Text Analysis
Text Analysis can be describes as a process that allows for information to be apprehended from data as a means to track, identify, and compare patterns and trends to work towards a conclusion. Text Analysis is not always technological or static, but establishes “webs of meaning” to quote Clifford Geertz.
Before conducting any type of text analysis, you need to start with a set of data. From there, you compare data with its relationship to other data. The great thing about technology is the possibilities it offers with your analysis because there is such a large quantity of it available.
Due to my background in English, I am drawn to think of text analysis in relation with novels and other types of literature. As such, the data that you would gather would be literature from a particular time period or group of people compared against each other. This may tell us something of the social aspects of that group. Text-mining would offer “provocations, surfacing evidence, suggesting patterns and structures, or adumbrating trends” (Clement et al.).

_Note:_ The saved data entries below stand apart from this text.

-- ==== Sys2Proof/Machine/Operands.lean ====
section
/-! DEFINITION. Every operand form: shapes and the permutation crossbar (R76, R77, R132, R133), the shape of a result
(R134 to R136), reads and writes of a wave's scalar and vector registers, last-use frees (R79, R129), uniform-required
operands (R186) and lane addresses (R182). -/

namespace Sys2Proof.Machine

/-! ## Values by shape -/

/-- Thirty-two copies of a value. -/
def splat (u : W32) : Lanes := Vector.replicate 32 u

/-- Lanes by a function of the lane. -/
def lanesBy (f : Fin 32 → W32) : Lanes := Vector.ofFn f

/-- The value lane `l` of a register reads (R132). -/
def VReg.lane (v : VReg) (l : Fin 32) : W32 :=
  match v with
  | .none => 0
  | .uni u => u
  | .aff b s => b + BitVec.ofNat 32 l.val * s
  | .gen x => x[l.val]

/-- All 32 lane values (R132). -/
def VReg.lanes (v : VReg) : Lanes := lanesBy v.lane

/-- The tag code VTAG reads: an unwritten register reads 0 (R132, R172). -/
def VReg.tag : VReg → Nat
  | .none => 0
  | .uni _ => 0
  | .aff _ _ => 1
  | .gen _ => 2

/-- Slots of the register budget (R23). -/
def VReg.words : VReg → Nat
  | .none => 0
  | .uni _ => 1
  | .aff _ _ => 2
  | .gen _ => 32

/-- Uniform, counting an unwritten register as uniform zero (R23). -/
def VReg.isUni : VReg → Bool
  | .none => true
  | .uni _ => true
  | _ => false

/-- Uniform or affine: what runs once on the scalar path (R147). -/
def VReg.isUA : VReg → Bool
  | .gen _ => false
  | _ => true

/-- An unwritten register as the uniform zero it reads (R23). -/
def VReg.norm : VReg → VReg
  | .none => .uni 0
  | v => v

/-- The lane a permutation makes lane `i` read; none reads 0 (R77). -/
def permSrc (p : Perm) (i : Fin 32) : Option (Fin 32) :=
  match p with
  | .ident => some i
  | .rot n => some (i + n)
  | .bc n => some n
  | .bfly n => some ⟨i.val ^^^ n.val, Nat.xor_lt_two_pow (n := 5) i.isLt n.isLt⟩
  | .mir => some ⟨31 - i.val, by omega⟩
  | .sup n => if h : n ≤ i then some ⟨i.val - n.val, by omega⟩ else none
  | .sdn n => if h : i.val + n.val < 32 then some ⟨i.val + n.val, h⟩ else none

/-- Lane values through the crossbar (R77). -/
def permLanes (p : Perm) (v : VReg) : Lanes :=
  lanesBy (fun i => match permSrc p i with
    | some j => v.lane j
    | none => 0)

/-- An operand's value and shape after the crossbar (R133); AMT = 0 of a rotating or shifting pattern is identity
(R77). -/
def crossbar (p : Perm) (v : VReg) : VReg :=
  match p, v.norm with
  | .ident, x => x
  | .bc n, x => .uni (x.lane n)
  | .mir, .aff b s => .aff (b + 31 * s) (-s)
  | .rot n, x => if n = 0 ∨ x.isUni then x else .gen (permLanes (.rot n) x)
  | .bfly n, x => if n = 0 ∨ x.isUni then x else .gen (permLanes (.bfly n) x)
  | .sup n, x => if n = 0 ∨ x = .uni 0 then x else .gen (permLanes (.sup n) x)
  | .sdn n, x => if n = 0 ∨ x = .uni 0 then x else .gen (permLanes (.sdn n) x)
  | .mir, x => if x.isUni then x else .gen (permLanes .mir x)

/-! ## Registers of a wave -/

/-- Write a scalar register; a write to s0 is discarded (R128). -/
def Wave.sset (w : Wave) (r : SReg) (x : Word) : Wave := if r = 0 then w else { w with s := w.s.set r.val x }

/-- A vector register's content. -/
def Wave.vreg (w : Wave) (r : VNum) : VReg := w.v[r.val]

/-- Replace a vector register's content. -/
def Wave.vput (w : Wave) (r : VNum) (x : VReg) : Wave := { w with v := w.v.set r.val x }

/-- A source operand as lane data (R76, R78). -/
def Wave.src (w : Wave) (x : VSrc) : VReg :=
  match x with
  | .vec r p _ => crossbar p (w.vreg r)
  | .sca s => .uni (low32 (w.sget s))

/-- The register `k` after the first of a group; a group that R79 admits stays within v255. -/
def groupReg (r : VNum) (k : Nat) : VNum := ⟨(r.val + k) % 256, Nat.mod_lt _ (by omega)⟩

/-- The registers of a group of n (R79). -/
def groupRegs (r : VNum) (n : Nat) : List VNum := (List.range n).map (groupReg r)

/-- The shape rule of a partial mask (R135): nothing under em = 0, the result as it is under a full mask, and otherwise
general, inactive lanes keeping the value they read before. -/
def mergeMask (em : Mask) (old new : VReg) : VReg :=
  if em = 0 then old
  else if em = 0xFFFFFFFF then new
  else .gen (lanesBy (fun l => if em.getLsbD l.val then new.lane l else old.lane l))

/-- Write a vector register's result under the mask (R134, R135). -/
def Wave.vwrite (w : Wave) (r : VNum) (x : VReg) : Wave := w.vput r (mergeMask w.em (w.vreg r) x.norm)

/-- A q register's content. -/
def Wave.qreg (w : Wave) (r : QNum) : QReg := w.q[r.val]

/-- Replace a q register. -/
def Wave.qput (w : Wave) (r : QNum) (x : QReg) : Wave := { w with q := w.q.set r.val x }

/-- The vector registers a source frees after its read (R79). -/
def srcFrees : VSrc → List VNum
  | .vec r _ true => [r]
  | _ => []

/-- The vector registers a source reads. -/
def srcRegs : VSrc → List VNum
  | .vec r _ _ => [r]
  | .sca _ => []

/-- The scalar registers a source reads. -/
def srcSregs : VSrc → List SReg
  | .vec _ _ _ => []
  | .sca s => [s]

/-- The registers a group operand frees (R79). -/
def grpFrees (g : VGrp) (n : Nat) : List VNum := if g.last then groupRegs g.reg n else []

/-- Free vector registers: they read as uniform zero from then on (R129). -/
def Wave.freeV (w : Wave) (l : List VNum) : Wave := l.foldl (fun w r => w.vput r .none) w

/-- Free q registers (R217). -/
def Wave.freeQ (w : Wave) (l : List QNum) : Wave := l.foldl (fun w r => w.qput r {}) w

/-! ## Shapes of results (R134) -/

/-- Uniform if the source is, else general (R134). -/
def lift1 (f : W32 → W32) (a : VReg) : VReg :=
  match a with
  | .none => .uni (f 0)
  | .uni x => .uni (f x)
  | a => .gen (lanesBy (fun l => f (a.lane l)))

/-- Two sources (R134). -/
def lift2 (f : W32 → W32 → W32) (a b : VReg) : VReg :=
  if a.isUni && b.isUni then .uni (f (a.lane 0) (b.lane 0))
  else .gen (lanesBy (fun l => f (a.lane l) (b.lane l)))

/-- Three sources (R134). -/
def lift3 (f : W32 → W32 → W32 → W32) (a b c : VReg) : VReg :=
  if a.isUni && b.isUni && c.isUni then .uni (f (a.lane 0) (b.lane 0) (c.lane 0))
  else .gen (lanesBy (fun l => f (a.lane l) (b.lane l) (c.lane l)))

/-- VMOV (R134): an affine source stays affine. -/
def vMov (a : VReg) : VReg := a.norm

/-- VADD with its affine rows (R134). -/
def vAdd (a b : VReg) : VReg :=
  match a, b with
  | .aff x s, .uni u => .aff (x + u) s
  | .uni u, .aff x s => .aff (x + u) s
  | .aff x s, .aff y t => .aff (x + y) (s + t)
  | a, b => lift2 (· + ·) a b

/-- VSUB with its affine rows (R134). -/
def vSub (a b : VReg) : VReg :=
  match a, b with
  | .aff x s, .uni u => .aff (x - u) s
  | .uni u, .aff x s => .aff (u - x) (-s)
  | .aff x s, .aff y t => .aff (x - y) (s - t)
  | a, b => lift2 (· - ·) a b

/-- VNEG with its affine row (R134). -/
def vNeg (a : VReg) : VReg :=
  match a with
  | .aff x s => .aff (-x) (-s)
  | a => lift1 (fun x => -x) a

/-- VMUL with its affine rows (R134). -/
def vMul (a b : VReg) : VReg :=
  match a, b with
  | .aff x s, .uni u => .aff (x * u) (s * u)
  | .uni u, .aff x s => .aff (x * u) (s * u)
  | a, b => lift2 (· * ·) a b

/-- VMAD with its affine rows (R134). -/
def vMad (a b c : VReg) : VReg :=
  match a, b, c with
  | .aff x s, .uni u, .uni w => .aff (x * u + w) (s * u)
  | .uni u, .aff x s, .uni w => .aff (x * u + w) (s * u)
  | a, b, c => lift3 (fun x y z => x * y + z) a b c

/-- VSHL with its affine row (R134): the shift amount is the operand's low five bits (R159). -/
def vShl (a b : VReg) : VReg :=
  match a, b with
  | .aff x s, .uni k => .aff (x <<< (k.toNat % 32)) (s <<< (k.toNat % 32))
  | a, b => lift2 (fun x y => x <<< (y.toNat % 32)) a b

/-- VLANE (R134, R159). -/
def vLane : VReg := .aff 0 1

/-- The most compact tag that gives the same lanes (R136). -/
def squeeze (v : VReg) : VReg :=
  let l := v.lanes
  if l = splat l[0] then .uni l[0]
  else if l = lanesBy (fun i => l[0] + BitVec.ofNat 32 i.val * (l[1] - l[0])) then .aff l[0] (l[1] - l[0])
  else .gen l

/-- A value that is the same in every lane by shape, or general lanes. -/
def ofLanes (l : Lanes) : VReg := .gen l

/-! ## Uniform-required operands (R186) -/

/-- The value of a uniform-required operand, or the lanes that differ. -/
def checkUniform (em : Mask) (x : VReg) : Except Mask W32 :=
  if x.isUni || em = 0 then .ok (x.lane 0)
  else
    match lanesOf em with
    | [] => .ok (x.lane 0)
    | f :: _ =>
      let d := maskOf (fun l => em.getLsbD l.val && x.lane l != x.lane f)
      if d = 0 then .ok (x.lane f) else .error d

/-- A uniform-required operand read as a 64-bit quantity: a scalar supplies all its bits, a lane value is
zero-extended (R78). -/
def Wave.uniform64 (w : Wave) (x : VSrc) : Except Mask Word :=
  match x with
  | .sca s => .ok (w.sget s)
  | .vec _ _ _ =>
    match checkUniform w.em (w.src x) with
    | .ok v => .ok (v.setWidth 64)
    | .error m => .error m

/-! ## Lane-opcode words (R174 to R177) -/

/-- The fetches of the stack that a code makes beside those of its selectors: two operands B and A, one operand A, or none. -/
def lopArity (code : Nat) : Nat :=
  if [0x10, 0x11, 0x12, 0x13, 0x14, 0x15, 0x16, 0x19, 0x1A, 0x1B, 0x1C, 0x1D, 0x1E, 0x20, 0x21, 0x22, 0x23, 0x24, 0x26, 0x27,
      0x33].contains code then 2
  else if [0x01, 0x17, 0x18, 0x25, 0x28, 0x29, 0x2A, 0x2B, 0x2C, 0x2D, 0x2E, 0x2F, 0x30, 0x31, 0x32].contains code then 1
  else 0

/-- The stack entries from the top that a lane-opcode word reads, and how many of them it takes off: SEL 0 pops and SEL 1 looks
(R175, R176). -/
def lopReads (word : W32) : Nat × Nat :=
  let code := (word.extractLsb' 0 8).toNat
  let sela := (word.extractLsb' 8 4).toNat
  let selb := (word.extractLsb' 12 4).toNat
  let pop (sel : Nat) : Nat := if sel = 0 then 1 else 0
  let look (sel at_ : Nat) : Nat := if sel ≤ 1 then at_ + 1 else 0
  if word.extractLsb' 24 8 ≠ 0 then (0, 0)
  else if code = 0x02 then (1, 0)
  else if code = 0x03 then (0, 1)
  else if code = 0x04 then (2, 2)
  else if code = 0x23 then (pop selb + pop sela + 1, pop selb + pop sela + 1)
  else if lopArity code = 2 then (max (look selb 0) (look sela (pop selb)), pop selb + pop sela)
  else if lopArity code = 1 then (look sela 0, pop sela)
  else (0, 0)

/-! ## Lane addresses (R182) -/

/-- Bytes a lane moves (R81, R182). -/
def sztBytes : Szt → Nat
  | .w => 4
  | .i8 | .z8 => 1
  | .i16 | .z16 => 2
  | .dw => 8
  | .qw => 16

/-- The index a lane adds: a scalar index's 64 bits, or its lane value sign-extended (R182). -/
def Wave.indexAt (w : Wave) (x : VSrc) (l : Fin 32) : Word :=
  match x with
  | .sca s => w.sget s
  | .vec _ _ _ => ((w.src x).lane l).signExtend 64

/-- lane_addr() of R182, `scale` being the access size for LDB and STB and 1 otherwise. -/
def Wave.laneAddr (w : Wave) (base : SReg) (index : VSrc) (ofs : Word) (scale : Nat) (l : Fin 32) : Word :=
  w.sget base + w.indexAt index l * BitVec.ofNat 64 scale + ofs

/-- Whether an operand makes every lane's address the same (R134): no vector index, or a uniform one. -/
def Wave.sameAddr (w : Wave) (index : VSrc) : Bool := (w.src index).isUni

/-- Whether every lane's address is the same for the charge of an access: a uniform index, or an affine one of stride 0
(R147). -/
def Wave.oneAddr (w : Wave) (index : VSrc) : Bool :=
  match w.src index with
  | .aff _ st => st == 0
  | x => x.isUni

end Sys2Proof.Machine
end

Currently, many companies are working to digitalize books, but I do have concerns about using their published data. I worry about the reliability of data because, specifically with Google Books, the content is not 100% available, which could potentially affect results. Further, someone somewhere selects which text would get published digitally, which means someone is also choosing what not to publish. Those unpublished text may be fundamental for your research and could potentially alter your actual findings. This issue seems to be the only down side of conducting text analysis.

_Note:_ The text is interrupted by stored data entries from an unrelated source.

/-- When a cohort's last wave to park parked. -/
def State.parkedAt (s : State) (c : Cohort) : Nat := (s.liveWaves c.uid).foldl (fun n w => max n w.parkOrder) 0

/-- A cohort's lowest slot. -/
def State.lowSlot (s : State) (c : Cohort) : Nat := (s.liveWaves c.uid).foldl (fun n w => min n w.slot.val) 32

/-- The cohort of a core to swap: the one that parked first, on a tie the one with the lowest slot. -/
def State.swapChoice (s : State) (k : CoreId) : Option Cohort :=
  (s.cohorts.filter (fun c => c.place == .resident && c.core == k && s.swappable c)).foldl (fun o c => match o with
    | none => some c
    | some b =>
      if s.parkedAt c < s.parkedAt b ∨ (s.parkedAt c = s.parkedAt b ∧ s.lowSlot c < s.lowSlot b) then some c else some b) none

/-- Bytes of a die's swap pool: what the configuration record sets, and never less than 20 MiB (R275, R369). -/
def State.poolSize (s : State) : Nat := max (20 * 2 ^ 20) s.mod.cfg.swapPool

/-- Bytes of the die's swap pool in use. -/
def State.poolUsed (s : State) (d : Fin 8) : Nat :=
  ((s.cohorts.filter (fun c => c.place == .away && c.core.die == d)).map s.imageSize).foldl (· + ·) 0

/-- Whether cohorts can take distinct cores of a list. -/
def State.assign (s : State) : List Cohort → List CoreId → Bool
  | [], _ => true
  | c :: cs, ks => ks.any (fun k => s.fits c k && s.assign cs (ks.filter (fun x => x != k)))

/-- Whether the entry at the head of a core's die could be placed on the core. -/
def State.headFits (s : State) (k : CoreId) : Bool :=
  match (s.dieOf k.die).queue with
  | [] => false
  | e :: _ =>
    let cs := e.cohorts.filterMap s.cohort?
    let others := ((List.finRange 4).map (fun n => (⟨k.die, k.clu, n⟩ : CoreId))).filter (fun x => x != k)
    cs.any (fun c => s.fits c k && s.assign (cs.filter (fun x => x.uid != c.uid)) others)

/-- FORWARD_PROGRESS_SWAP (R275): the chosen cohort goes once it has drained (R35, R143), and the idle time of every core it or its
ensemble leaves starts anew. -/
def execForwardProgressSwap (c : CoreId) (s : State) : Host.Outcome State Fault Refusal :=
  let d := s.dieOf c.die
  let k := s.coreOf c
  if d.fp = 0 ∨ k.idle < d.fp.toNat ∨ d.queue = [] then .next s
  else
    match s.swapChoice c with
    | none => .next s
    | some x =>
      let out := s.ensembleOf x
      let size := (out.map s.imageSize).foldl (· + ·) 0
      let t := out.foldl (fun s y => s.liftCohort y .away) s
      if s.poolSize < s.poolUsed c.die + size ∨ out.any (fun y => !s.still y 3) ∨ !t.headFits c then .next s
      else
        let d := t.dieOf c.die
        let t := t.putDie { d with queue := d.queue ++ [⟨out.map (fun y => y.uid)⟩] }
        .next (out.foldl (fun t y => t.putCore { t.coreOf y.core with idle := 0 }) t)

end Sys2Proof.Machine
end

While looking at Sara Steger’s research, as discussed in “How not to Read a Million Books”, one thing that stood out, for me, as a benefit of conducting text analysis, is the ability to perform distant readings instead of close readings because the tools used to do distant reading prevents researchers from projecting meaning onto something. Data does not lie, therefore, even if you go into a research project with an assumption of a particular outcome for your work, the data will be able to tell you whether or not your assumption is correct and you will not be drawn to search for particular pieces of evidence that fit your desired outcome. Text-mining tools seem to provide a barrier from projecting assumptions onto texts because when it comes down to it, the data doesn’t lie. However, there are disciplinary fears associated with Text Analysis and the fear of losing ones’ job because the computer can replace them (just look at what has happened at places like Scotiabank and McDonald’s where computers have replaced clerks and cashiers). Technological replacement of humans is real, but also offers other job opportunities as someone needs to code, build, and repair these programs.
With this in mind, there are advantages and disadvantages to both close and distant reading. With close reading, you can focuses on a small amount of text, you can do the work that a computer cannot, you can be more subjective, and have a deeper comprehension of language. With distant reading you can focuses on a large amount of text, do the work that a human cannot, be more objective, and dwork with a semantaic comprehension of language.

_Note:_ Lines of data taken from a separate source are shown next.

/-- R267: TSKS completes: the named task's counter falls by the amount, stopping at 0; for a free entry, another generation or no
agent nothing happens. -/
def Sys2Proof.Machine.TsksSignals : Prop :=
  ∀ (s : State) (w : Wave) (h : Head) (a b : VSrc) (scope : Fin 6) (x n : Word), Calm h s w → Drained s w →
    (Instr.tsks h a b scope).wf = true → w.uniform64 a = .ok x → w.uniform64 b = .ok n →
    let agent := x.toNat % 2 ^ 32 / 4096 % 16
    let level := if agent < 9 ∧ agent ≠ w.core.die.val then max scope.val 4 else scope.val
    let end_ : Wave := { w.freeV (srcFrees a ++ srcFrees b) with pc := w.pc + 16, seq := w.seq + 1 }
    match s.taskNamed (x.setWidth 32) with
    | none => RunsIn (.tsks h a b scope) s s w end_
    | some t => RunsIn (.tsks h a b scope) s (s.putTask { t with counter := t.counter - n.toNat % 65536,
                                                                 acquire := if t.state = .waiting then max t.acquire level else t.acquire }) w end_

/-- R256, R268: TSKQ completes: the counter, the edges and the state of the named task in sD, 0 for a discarded id. -/
def Sys2Proof.Machine.TskqReads : Prop :=
  ∀ (s : State) (w : Wave) (h : Head) (d : SReg) (a : VSrc) (x : Word), Open h s w → w.uniform64 a = .ok x →
    Runs (.tskq h d a) s w { (w.freeV (srcFrees a)).sset d (match s.taskNamed (x.setWidth 32) with
      | none => 0
      | some t => place t.counter 32 ||| place (min t.edges.length 255) 24 |||
          (if t.state = .waiting then (if t.counter = 0 ∧ t.edges = [] then 2 else 1)
           else if s.workDone t then 4 else 3)) with pc := w.pc + 16, seq := w.seq + 1 }

/-- R269, R359: SUBMIT of a valid record that translates takes an entry of the agent it names or of the coordinator; an invalid one
is dropped and counted. -/
def Sys2Proof.Machine.SubmitsAccept : Prop :=
  ∀ (s : State) (asid addr : Nat) (agent : Fin 9) (a : Space) (r : TaskRec), s.mod.ready = true → s.space? asid = some a →
    (agent.val = 8 ∨ s.mod.cfg.dies.getLsbD agent.val = true) → addr % 256 = 0 → (∀ g ∈ s.grids, g.asid = asid → g.finished = false → g.inRange addr = false) →
    let read := recordRead s agent asid addr 5
    let taker := (read.1.agentFor asid agent r).2
    read.2 = some r →
    (r.valid = true → s.freeEntries taker ≠ [] →
      ∃ t x, exec (.submit asid agent addr) s = .next t ∧ Accepted s t taker asid r 5 x) ∧
    (r.valid = false → ∃ t, exec (.submit asid agent addr) s = .next t ∧
      t.mod = { s.mod with agErr := s.mod.agErr.set agent.val (s.mod.agErr[agent.val] + 1) } ∧ t.tasks = s.tasks)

One thing that excites me about the tools available to conduct text-mining is that they all seem to be well thought out, for example, MorphAdorner, which “deal[s] with orthographic and morphological variance” (Clement et al). I had previously worried about the variation of spelling across time periods and how it could affect research results. It is encouraging to know that people are developing tools that respond to those types of problems and needs of scholars. These tools allow the benefit of transparency in your research though certain tools are best suited for certain types of research versus others. Tools also have the potential to “enhance” or “constrain” results.